Томас ничего не ответил на это. Он только посмотрел на руку, лежавшую у него на плече. Фрау Триглер отпустила его.
— Окей, иди, — произнесла она. — Я тебя не задерживаю. Я хотела сказать тебе еще только одно, Томми. Я действительно очень старалась. Я пыталась полностью забыть о самой себе, о своих желаниях и ожиданиях…. А ты. А что делаешь ты.
— Простите, — сказал Томас.
Эвелин молча кивнула и печально опустила глаза долу. Потом втянула нижнюю губу, немного покачала головой и сказала:
— К сожалению, просить прощения уже поздно.
Томас выбрался из машины. На ходу он закинул на плечо портфель, как будто хотел сделать вид, что только что пришел из школы.
Фрау Триглер не стала дожидаться мгновения, когда откроется дверь и Томаса поглотит чужой, зловещий дом. Она завела мотор и поехала по вечерним улицам, вдоль огней магазинов и беззвучной сутолоки городского центра. Ее руки спокойно и уверенно лежали на руле, и только когда автомобиль слегка подпрыгивал на неровностях, она слышала, как тихо шуршат, сталкиваясь в багажнике, картонные коробки, в которых были сложены ее вещи.

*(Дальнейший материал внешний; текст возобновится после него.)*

/-- R435: a read that is fetched, waits for a clock, completes and fails; a write that waits, completes and fails. -/
theorem test_DebugPort_bus :
    let at' := fun (a : Word) (inc : Bool) => probe [(Reg.DBG_ADDR, a), (Reg.DBG_CTL, if inc then 0x200000#24 else 0#24)]
    let held := { at' 0x200000#24 true with sys := { State.reset.sys with power := .deepSleep } }
    ([0x200000#24, 0x27FFFF#24].all fun a => ! (at' a true).dbgWaits && isSram a.toNat) = true ∧ held.dbgWaits = true ∧ held.bit Reg.DBG_STAT 20 = false
    ∧ canRead .dbg 0x300000 = false ∧ canWrite .dbg 0x300000 = false
    ∧ runs .debugBusRead (probe [] fun d => { d with read := some 7#24 }) (fun t => t.dbg.data == 7#24 && t.dbg.resp == some 1 && t.dbg.read == none) = true
    ∧ runs .debugBusRead held (fun t => t.dbg.busy == some none && t.dbg.resp == some 2) = true ∧ runs (.debugBusWrite 9#24) held (fun t => t.dbg.busy == some (some 9#24) && t.dbg.resp == some 1) = true
    ∧ runs .debugBusRead ((at' 0x200000#24 true).setMem 0x200000 0x123#24) (fun t => t.dbg.read == some 0x123#24 && t.dbg.resp == some 2 && t.reg Reg.DBG_DATA == 0x123#24 && t.reg Reg.DBG_ADDR == 0x200001#24) = true
    ∧ runs (.debugBusWrite 9#24) (at' 0x27FFFF#24 false) (fun t => t.mem1 0x27FFFF == 9#24 && t.reg Reg.DBG_ADDR == 0x27FFFF#24) = true
    ∧ (∀ i ∈ [Instr.debugBusRead, .debugBusWrite 9#24], runs i (at' 0x300000#24 true) (fun t => t.bit Reg.DBG_STAT 20 && t.reg Reg.DBG_ADDR == 0x300001#24) = true) := by decide +kernel

/-- R437: the registers of a halted core, by index. -/
theorem test_DebugPort_registers :
    let sel := fun (i : Nat) => haltedA0 [(Reg.DBG_CSEL, BitVec.ofNat 24 (i * 256 + 1))]
    let reads := fun (i : Nat) (w : Word) => runs (.coreRegisterAccess true 0#24) (sel i) fun t => t.dbg.data == w && t.dbg.resp == some 1
    let writes := fun (i : Nat) (v : Word) (p : CoreState → Bool) => runs (.coreRegisterAccess false v) (sel i) fun t => p t.a0
    (sel 0).csel = some .a0 ∧ (sel 0).a0.dbgHalt = true ∧ (probe [(Reg.DBG_CSEL, 3#24)]).csel = none
    ∧ (∀ i ∈ [0x1E, 0x1F, 0x2C, 0x3F], runs (.coreRegisterAccess true 0#24) (sel i) (fun t => t.dbg.resp == some 0) = true)
    ∧ runs (.coreRegisterAccess false 1#24) (probe [(Reg.DBG_CSEL, 1#24)]) (fun t => t.dbg.resp == some 0) = true
    ∧ runs (.coreRegisterAccess true 1#24) (probe [(Reg.DBG_CSEL, 3#24)]) (fun t => t.dbg.resp == some 0) = true
    ∧ reads 0 0#24 = true ∧ reads 0x10 0xE00000#24 = true ∧ reads 0x12 0#24 = true ∧ reads 0x1C 1#24 = true ∧ reads 0x20 0x9ABCDE#24 = true ∧ reads 0x21 0x345678#24 = true ∧ reads 0x22 0x12#24 = true ∧ reads 0x2B 0#24 = true
    ∧ writes 0 5#24 (fun k => k.g.getD 0 0#24 == 0#24) = true ∧ writes 1 5#24 (fun k => k.g.getD 1 0#24 == 5#24) = true ∧ writes 15 6#24 (fun k => k.g.getD 15 0#24 == 6#24) = true
    ∧ writes 0x10 0x200100#24 (fun k => k.pc == 0x200100#24) = true ∧ writes 0x12 0xFFFFFF#24 (fun k => k.lc == 0x7FF#24) = true ∧ writes 0x15 8#24 (fun k => k.epc == 8#24) = true
    ∧ writes 0x1C 9#24 (fun k => decide (k = (sel 0).a0)) = true ∧ writes 0x1D 9#24 (fun k => decide (k = (sel 0).a0)) = true := by decide +kernel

ОЗЕРО ЗНАЕТ О КРИВИЗНЕ ЗЕМЛИ БОЛЬШЕ НАС
Моей первой мыслью было, что этот человек — наверняка албанец. Кожа у него была смуглая, и то, что он говорил, мало напоминало итальянский. Тони когда-то знал двоих албанцев, он ездил с ними в отпуск на старом «вольво» своего дедушки. От этой поездки остались полароидные снимки, которые он мне однажды показал. Лицо у этого было как раз такое. Потому-то я так и подумал. В любом случае, человек этот сильно пыхтел, и нам пришлось его поддерживать. Уже не помню, кто из нас дал сигнал прекратить. «Хватит!» Такое всегда начинается с места в карьер. Последний удар нанес Эрвин — кулаком, снизу, в подбородок.
Теперь албанец как-то странно растопыривал руки, словно опираясь на невидимые ходунки. Тони изо всех сил старался поддерживать его, чтобы тот не опрокинулся. Тони двигало не только сострадание, он превратил свою заботу в некое подобие спектакля. Он то и дело ненадолго отпускал албанца, тот начинал пошатываться, и тогда Тони снова подхватывал его и приводил в равновесие.

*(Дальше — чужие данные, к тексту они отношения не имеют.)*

-- ==== Sys2Proof/Syntax.lean ====
section
/-!
DEFINITION. The steps of the part: one constructor for each row of the table of operations and events.
The first kind are the Gnotra instructions (R37 to R61), with the fields of their words as they stand in
the table; register numbers are the raw 5-bit fields. The second kind are the events of the module; their
arguments say which request, core, slot or unit the event concerns (`n` is a place in a list of the
state), and what comes with it from outside the module.
-/
namespace Sys2Proof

Время от времени албанец что-то говорил, повторяя одну и ту же фразу. Я обращался к нему на трех языках — немецком, английском и итальянском, но он только глядел на меня, оцепенев от ужаса. «Он сам виноват», — сказал Эрвин.
И правда, албанец увязался за нами вскоре после того, как мы вышли из клуба. Вел он себя фамильярно, в такой отвратительной деревенской манере: например, обнял меня за спину и стал подталкивать, мол, иди туда-то и туда-то. А потом начал бурно жестикулировать. Каждый новый жест недвусмысленнее предыдущего. Я не понимал ни слова из того, что он говорит, но жесты были вполне красноречивы. Сначала Эрвин его оттолкнул. Но албанец в ответ на это только рассмеялся, и это не предвещало ничего хорошего. За первым последовал еще один толчок, уже посильнее и вразумительнее. Тони давал ему понять, чтобы он оставил нас в покое. Нас-де не интересует его похабщина. Но все безуспешно. На удивление быстро албанец взял слезливый тон. Показал на свои часы, потом на карманы. Объясняя нам, что они пусты. Потом сделал еще один недвусмысленный жест, просунув палец в плотно сжатый кулак, Бог ты мой.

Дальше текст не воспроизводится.